Your task is to copy the stretch of lines in the records below that begins with the line containing "((∀ bytes base, op" and ends with the line containing "40_pipeline.md R48; 00_scope.md R4). -/", exactly as written, with nothing added.

#####

-- ==== Sys2Proof/Tests/Slice0.lean ====
section
/-! SUPPORT. Tests: the well-formedness checks refuse ill-formed terms; words written out from the spec's encodings
decode to what they stand for; vectors of 95_test_vectors.md, with that file's example parameters; and, for every
statement with hypotheses, a concrete witness that meets them. Expected values come from the spec's tables. -/

namespace Sys2Proof.Tests
open Sys2Proof.Machine
set_option Elab.async false

/-! ### Helpers -/

/-- The example parameters of 95_test_vectors.md section 0: SCL 0x20, SDA 0x40, CTS 0x01, LATCH_INIT 0x9F, SIG 53 47. -/
def exCfg : Config := ⟨5, 0, 0, 0x9F, 0x5347, 0, 0, 0, 0, 0, 0, 0, 0⟩

/-- A block with a latch, a bus state and answers, the bridge holding the latch. -/
def st (latch : Byte) (bus : BusState) (rs : List Reply) : State :=
  { State.reset with cfg := exCfg, latch := latch, bridge := latch, bus := bus, replies := rs.map some ++ [] }

/-- The same with something attached to the bus and no given answers. -/
def dev (w : World) : State :=
  { State.reset with cfg := exCfg, latch := 0xFF, bridge := 0xFF, bus := .idle, world := w }

/-- The answers of `st` are the given ones, and nothing after them. -/
theorem st_replies (latch : Byte) (bus : BusState) (rs : List Reply) :
    (st latch bus rs).replies = rs.map some ++ [] := rfl

/-- An answer to an output transfer. -/
def outR (ret : Int) : Reply := ⟨ret, 0, 0, false, 0⟩

/-- An answer to an input transfer. -/
def inR (ret : Int) (b0 b1 : Byte) : Reply := ⟨ret, b0, b1, false, 0⟩

/-- Answers to a token string that succeed and sample the given levels. -/
def given : List Tok → List Bool → List Reply
  | [], _ => []
  | .c _ :: ts, bs | .d _ :: ts, bs => outR 0 :: given ts bs
  | .r :: ts, b :: bs => inR 2 (if b then 1 else 0) 0 :: given ts bs
  | .r :: ts, [] => inR 2 1 0 :: given ts []
  | .w :: ts, bs | .wr :: ts, bs => given ts bs

/-- The next state. -/
def after (i : Instr) (s : State) : State :=
  match exec i s with
  | .next t => t
  | _ => s

/-- The OUT bytes of a run, oldest first. -/
def outBytes (s : State) : List Nat :=
  s.trace.reverse.filterMap fun | .out req _ => some req.value.toNat | _ => none

/-- The reference EEPROM of section 0, with bytes at its first addresses. -/
def ee (bytes : List Byte) : Eeprom :=
  { blankEeprom 256 16 5000 [0xA0, 0xA1] with mem := storeAt 0 bytes }
where
  storeAt (a : Nat) : List Byte → Memory
    | [] => []
    | b :: rest => Memory.write (storeAt (a + 1) rest) a b

/-- It attached. -/
def ref (bytes : List Byte) : World := .reference ⟨0xFF, 0⟩ (ee bytes)

/-- Nothing attached. -/
def none' : World := .absent ⟨0xFF, 0⟩

/-- The first bytes of the attached EEPROM. -/
def memOf (s : State) (n : Nat) : List (Option Byte) := (List.range n).map (readMem s.world)

/-- "SENSOR1" -/
def sensor1 : List Byte := [0x53, 0x45, 0x4E, 0x53, 0x4F, 0x52, 0x31]

/-! ### Well-formedness -/

theorem test_wf_refuses_length_zero : (Instr.readBlock 0 0).wellFormed = false := by decide
theorem test_wf_refuses_length_nine : (Instr.readBlock 0 9).wellFormed = false := by decide
theorem test_wf_refuses_no_data : (Instr.writeBlock 0 []).wellFormed = false := by decide
theorem test_wf_refuses_nine_bytes : (Instr.writeBlock 0 [1, 2, 3, 4, 5, 6, 7, 8, 9]).wellFormed = false := by decide
theorem test_wf_refuses_zero_in_text : (Instr.writeIdentifier [0x41, 0, 0x42]).wellFormed = false := by decide
theorem test_wf_admits_the_ends :
    (Instr.readBlock 0xFFFF 8).wellFormed = true ∧ (Instr.writeBlock 0 [1]).wellFormed = true
      ∧ (Instr.writeIdentifier []).wellFormed = true := by decide

/-! ### Decoding: operation numbers of 30_encoding.md R91, wire bytes of R96 to R98 -/

theorem test_decode_rdin : decode ⟨.command, [0b0000]⟩ = .ok .readInputs := by decide
theorem test_decode_wrout : decode ⟨.command, [0b0001, 0x9F]⟩ = .ok (.writeOutputs 0x9F) := by decide
theorem test_decode_getsda : decode ⟨.command, [0b0010]⟩ = .ok .getSDA := by decide
theorem test_decode_setscl : decode ⟨.command, [0b0011, 1]⟩ = .ok (.setSCL true) := by decide
theorem test_decode_setsda : decode ⟨.command, [0b0100, 0]⟩ = .ok (.setSDA false) := by decide
theorem test_decode_businit : decode ⟨.command, [0b0101]⟩ = .ok .busInit := by decide
theorem test_decode_start : decode ⟨.command, [0b0110]⟩ = .ok .start := by decide
theorem test_decode_stop : decode ⟨.command, [0b0111]⟩ = .ok .stop := by decide
theorem test_decode_txbyte : decode ⟨.command, [0b1000, 0x5A]⟩ = .ok (.txByte 0x5A) := by decide
theorem test_decode_rxbyte : decode ⟨.command, [0b1001, 1]⟩ = .ok (.rxByte true) := by decide
theorem test_decode_rdblk : decode ⟨.command, [0b1010, 0x34, 0x12, 7]⟩ = .ok (.readBlock 0x1234 8) := by decide
theorem test_decode_wrblk :
    decode ⟨.command, [0b1011, 0x10, 0x00, 1, 0x53, 0x47]⟩ = .ok (.writeBlock 0x0010 [0x53, 0x47]) := by decide
theorem test_decode_probe : decode ⟨.command, [0b1100]⟩ = .ok .probe := by decide
theorem test_decode_rdid : decode ⟨.command, [0b1101]⟩ = .ok .readIdentifier := by decide
theorem test_decode_wrid : decode ⟨.command, [0b1110, 0x41, 0x42, 0]⟩ = .ok (.writeIdentifier [0x41, 0x42]) := by
  decide
theorem test_decode_reserved15 : decode ⟨.command, [0b1111]⟩ = .ok .reserved15 := by decide
theorem test_decode_devsel_w : decode ⟨.selectWrite, [0b10100010]⟩ = .ok (.devselW 2) := by decide
theorem test_decode_devsel_r : decode ⟨.selectRead, [0b10100011]⟩ = .ok (.devselR 1) := by decide
theorem test_decode_wordaddr : decode ⟨.wordAddress, [0x34]⟩ = .ok (.wordAddr 0x34) := by decide
theorem test_decode_data :
    decode ⟨.dataSent, [0x47]⟩ = .ok (.dataFrame (.sent 0x47))
      ∧ decode ⟨.dataReceived, [1]⟩ = .ok (.dataFrame (.received true)) := by decide
theorem test_decode_rejects :
    decode ⟨.command, [0x10]⟩ = .error (.notAnOperation 0x10) ∧ decode ⟨.command, []⟩ = .error .empty
      ∧ decode ⟨.command, [0b0001]⟩ = .error .operandMissing ∧ decode ⟨.command, [0b0011, 2]⟩ = .error (.notABit 2)
      ∧ decode ⟨.command, [0b1010, 0, 0, 8]⟩ = .error .lengthOutsideDomain
      ∧ decode ⟨.command, [0b1110, 0x41]⟩ = .error .textNotTerminated
      ∧ decode ⟨.selectWrite, [0x50]⟩ = .error (.notADeviceSelect 0x50)
      ∧ decode ⟨.selectRead, [0xA0]⟩ = .error (.notADeviceSelect 0xA0) := by decide

/-! ### Address bytes and identifier images (95_test_vectors.md section 2.3) -/

theorem test_devsel_bytes :
    [0x0000, 0x0100, 0x0402, 0x0F00, 0x1234, 0xFFFF].map (fun a : Addr => (devW a, devR a, wordByte a)) =
      [(0xA0, 0xA1, 0x00), (0xA1, 0xA1, 0x00), (0xA4, 0xA5, 0x02), (0xAF, 0xAF, 0x00), (0xA2, 0xA3, 0x34),
       (0xAF, 0xAF, 0xFF)] := by decide
theorem test_id8 :
    id8 sensor1 = [0x53, 0x45, 0x4E, 0x53, 0x4F, 0x52, 0x31, 0x00]
      ∧ id8 [0x41, 0x42, 0x43, 0x44, 0x45, 0x46, 0x47, 0x48, 0x49] = [0x41, 0x42, 0x43, 0x44, 0x45, 0x46, 0x47, 0x48] := by
  decide
theorem test_delivered_text :
    deliveredText #v[0x41, 0x42, 0x00, 0x00, 0x4E, 0x41, 0x4D, 0x45, 0x00] = [0x41, 0x42] := by decide

/-! ### Pin Controller (vectors A5, A7, A11, A12, A15, A17, A18, A24, A21, A23) -/

theorem test_readInputs_a5 : (after .readInputs (st 0xFF .idle [inR 2 0xF6 0xEE])).result = .mask 9 := by
  decide +kernel
theorem test_readInputs_a7 : (after .readInputs (st 0xFF .idle [inR 0 0 0])).result = .fatal := by decide +kernel
theorem test_writeOutputs_a11 :
    let t := after (.writeOutputs 0xBF) (st 0xFF .idle [outR 8])
    (t.latch, t.bridge, t.result, outBytes t) = (0xBF, 0xBF, .none, [0xBF]) := by decide +kernel
theorem test_writeOutputs_a12 :
    let t := after (.writeOutputs 0xBF) (st 0xFF .idle [outR (-1)])
    (t.latch, t.bridge, t.result, t.status) = (0xBF, 0xFF, .fatal, 6) := by decide +kernel
theorem test_getSDA_a15 : (after .getSDA (st 0xFF .idle [inR 2 0xFE 0])).result = .level false := by decide +kernel
theorem test_getSDA_a17 : (after .getSDA (st 0xFF .idle [inR 2 0xF1 0])).result = .level true := by decide +kernel
theorem test_setSCL_a18 :
    let t := after (.setSCL true) (st 0xDF .idle [outR 0])
    (t.latch, outBytes t, t.trace.head?) = (0xFF, [0xFF], some (.delay 10)) := by decide +kernel
theorem test_setSCL_a24 :
    let t := after (.setSCL true) (st 0x9F .idle [outR (-1)])
    (t.latch, outBytes t, t.result, t.trace.length) = (0xBF, [0xBF], .fatal, 1) := by decide +kernel
theorem test_setSDA_a21 : outBytes (after (.setSDA false) (st 0xFF .idle [outR 0])) = [0xBF] := by decide +kernel
theorem test_setSDA_a23 : (after (.setSDA true) (st 0x00 .idle [outR 0])).latch = 0x40 := by decide +kernel
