/-- A halted machine executes no instruction: each operation but reset changes nothing but what it writes itself, and keeps
the halt record, a load before the first step that is too large excepted (R52, R98, R17, R95, R93, R40, of which D16, D19,
D24, D27 and D20 are the spec's decisions; a load in Halted follows R40's pseudocode: log 21). -/
def Obligations.HaltedMachineKeepsItsRecord : Prop :=
  ∀ (s t : State) (h : HaltRecord) (op : HostOp), s.st = .halted h → op ≠ .reset → applyOp op s = .next t →
    (op = .step → OnlyChanges [.dirty, .loaded] s t) ∧ (op = .tickTimers → OnlyChanges [.DT, .ST] s t) ∧
    (∀ k p, op = .setKey k p → OnlyChanges [.K] s t) ∧ (op = .stop → t = s) ∧
    (∀ bytes base, op = .loadProgram bytes base → s.loaded = false ∧
      (loadBase s.cfg base + bytes.length ≤ 4096 → OnlyChanges [.memory, .PC, .loaded] s t) ∧
      (4096 < loadBase s.cfg base + bytes.length → OnlyChanges [.st, .loaded] s t)) ∧
    ((∀ bytes base, op = .loadProgram bytes base → loadBase s.cfg base + bytes.length ≤ 4096) → t.st = .halted h)

/-- A running step halts only on an Unknown word under strict, on a call with 16 entries in use, or on a return with none,
each with its kind (60_exceptions.md R91, R93, the latter the spec's own derivation). -/
def Obligations.StepErrorsHaveThreeCauses : Prop :=
  ∀ (s t : State) (h : HaltRecord), s.st = .running → step s = .next t → t.st = .halted h →
    (h.kind = .invalidOpcode ∧ s.cfg.unknownOpcodePolicy = .strict ∧ decode s.cfg.strict59 s.fetch = .unknown s.fetch) ∨
    (h.kind = .stackOverflow ∧ s.SP.val = 16 ∧ ∃ nnn, decode s.cfg.strict59 s.fetch = .known (.call nnn)) ∨
    (h.kind = .stackUnderflow ∧ s.SP.val = 0 ∧ decode s.cfg.strict59 s.fetch = .known .ret)

/-- A jump to itself stays in Running and re-executes on every step, for any number of steps (R53, R56). -/
def Obligations.JumpToSelfRunsForever : Prop :=
  ∀ (n : Nat) (s : State) (nnn : Addr), s.st = .running → s.PC.toNat = nnn.toNat →
    decode s.cfg.strict59 s.fetch = .known (.jp nnn) →
    ∃ t, Host.Core.run Sys2Proof.core n s = .next t ∧ t.PC = s.PC ∧ t.st = .running ∧
      OnlyChanges [.dirty, .loaded] s t

/-- The dirty flag after a step is true exactly when the step executed 00E0 or Dxyn (10_state.md R19; the lifetime is the
spec's decision D18). -/
def Obligations.DirtyAfterAStepMeansADraw : Prop :=
  ∀ s t : State, step s = .next t →
    (t.dirty = true ↔ s.st = .running ∧
      (decode s.cfg.strict59 s.fetch = .known .cls ∨
        ∃ x y n, decode s.cfg.strict59 s.fetch = .known (.drw x y n)))

/-- No step advances a timer, changes a key or a parameter: DT and ST change only by Fx15 and Fx18 (10_state.md R15, R17;
40_pipeline.md R48; 00_scope.md R4). -/
def Obligations.StepDoesNotTickKeysOrParameters : Prop :=
  ∀ s t : State, step s = .next t →
    t.cfg = s.cfg ∧ (∀ k : Key, t.K[k] = s.K[k]) ∧
    (t.DT ≠ s.DT → s.st = .running ∧ ∃ x, decode s.cfg.strict59 s.fetch = .known (.ldDt x)) ∧
    (t.ST ≠ s.ST → s.st = .running ∧ ∃ x, decode s.cfg.strict59 s.fetch = .known (.ldSt x))

/-! ### Frames -/

/-- What each instruction leaves unchanged: every part of the state outside its list, every register that is not a
destination (or VF where it writes a flag), and every byte of memory outside the bytes it stores, which are those at I,
I + 1, ... mod 4096 (10_state.md R9 to R20 "it is written by"; 20_memory.md R35). -/
def Obligations.EveryInstructionKeepsItsFrame : Prop :=
  ∀ (i : Instr) (s t : State), exec i s = .next t →
    OnlyChanges (mayChange i) s t ∧
    (∀ r : Reg, ¬ mayWriteReg s.cfg r i → t.getV r = s.getV r) ∧
    (∀ a, a < 4096 → ¬ mayWriteByte s a i → t.readByte a = s.readByte a)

#####

- _Answer section_
    ((∀ bytes base, op = .loadProgram bytes base → loadBase s.cfg base + bytes.length ≤ 4096) → t.st = .halted h)

/-- A running step halts only on an Unknown word under strict, on a call with 16 entries in use, or on a return with none,
each with its kind (60_exceptions.md R91, R93, the latter the spec's own derivation). -/
def Obligations.StepErrorsHaveThreeCauses : Prop :=
  ∀ (s t : State) (h : HaltRecord), s.st = .running → step s = .next t → t.st = .halted h →
    (h.kind = .invalidOpcode ∧ s.cfg.unknownOpcodePolicy = .strict ∧ decode s.cfg.strict59 s.fetch = .unknown s.fetch) ∨
    (h.kind = .stackOverflow ∧ s.SP.val = 16 ∧ ∃ nnn, decode s.cfg.strict59 s.fetch = .known (.call nnn)) ∨
    (h.kind = .stackUnderflow ∧ s.SP.val = 0 ∧ decode s.cfg.strict59 s.fetch = .known .ret)

/-- A jump to itself stays in Running and re-executes on every step, for any number of steps (R53, R56). -/
def Obligations.JumpToSelfRunsForever : Prop :=
  ∀ (n : Nat) (s : State) (nnn : Addr), s.st = .running → s.PC.toNat = nnn.toNat →
    decode s.cfg.strict59 s.fetch = .known (.jp nnn) →
    ∃ t, Host.Core.run Sys2Proof.core n s = .next t ∧ t.PC = s.PC ∧ t.st = .running ∧
      OnlyChanges [.dirty, .loaded] s t

/-- The dirty flag after a step is true exactly when the step executed 00E0 or Dxyn (10_state.md R19; the lifetime is the
spec's decision D18). -/
def Obligations.DirtyAfterAStepMeansADraw : Prop :=
  ∀ s t : State, step s = .next t →
    (t.dirty = true ↔ s.st = .running ∧
      (decode s.cfg.strict59 s.fetch = .known .cls ∨
        ∃ x y n, decode s.cfg.strict59 s.fetch = .known (.drw x y n)))

/-- No step advances a timer, changes a key or a parameter: DT and ST change only by Fx15 and Fx18 (10_state.md R15, R17;
40_pipeline.md R48; 00_scope.md R4). -/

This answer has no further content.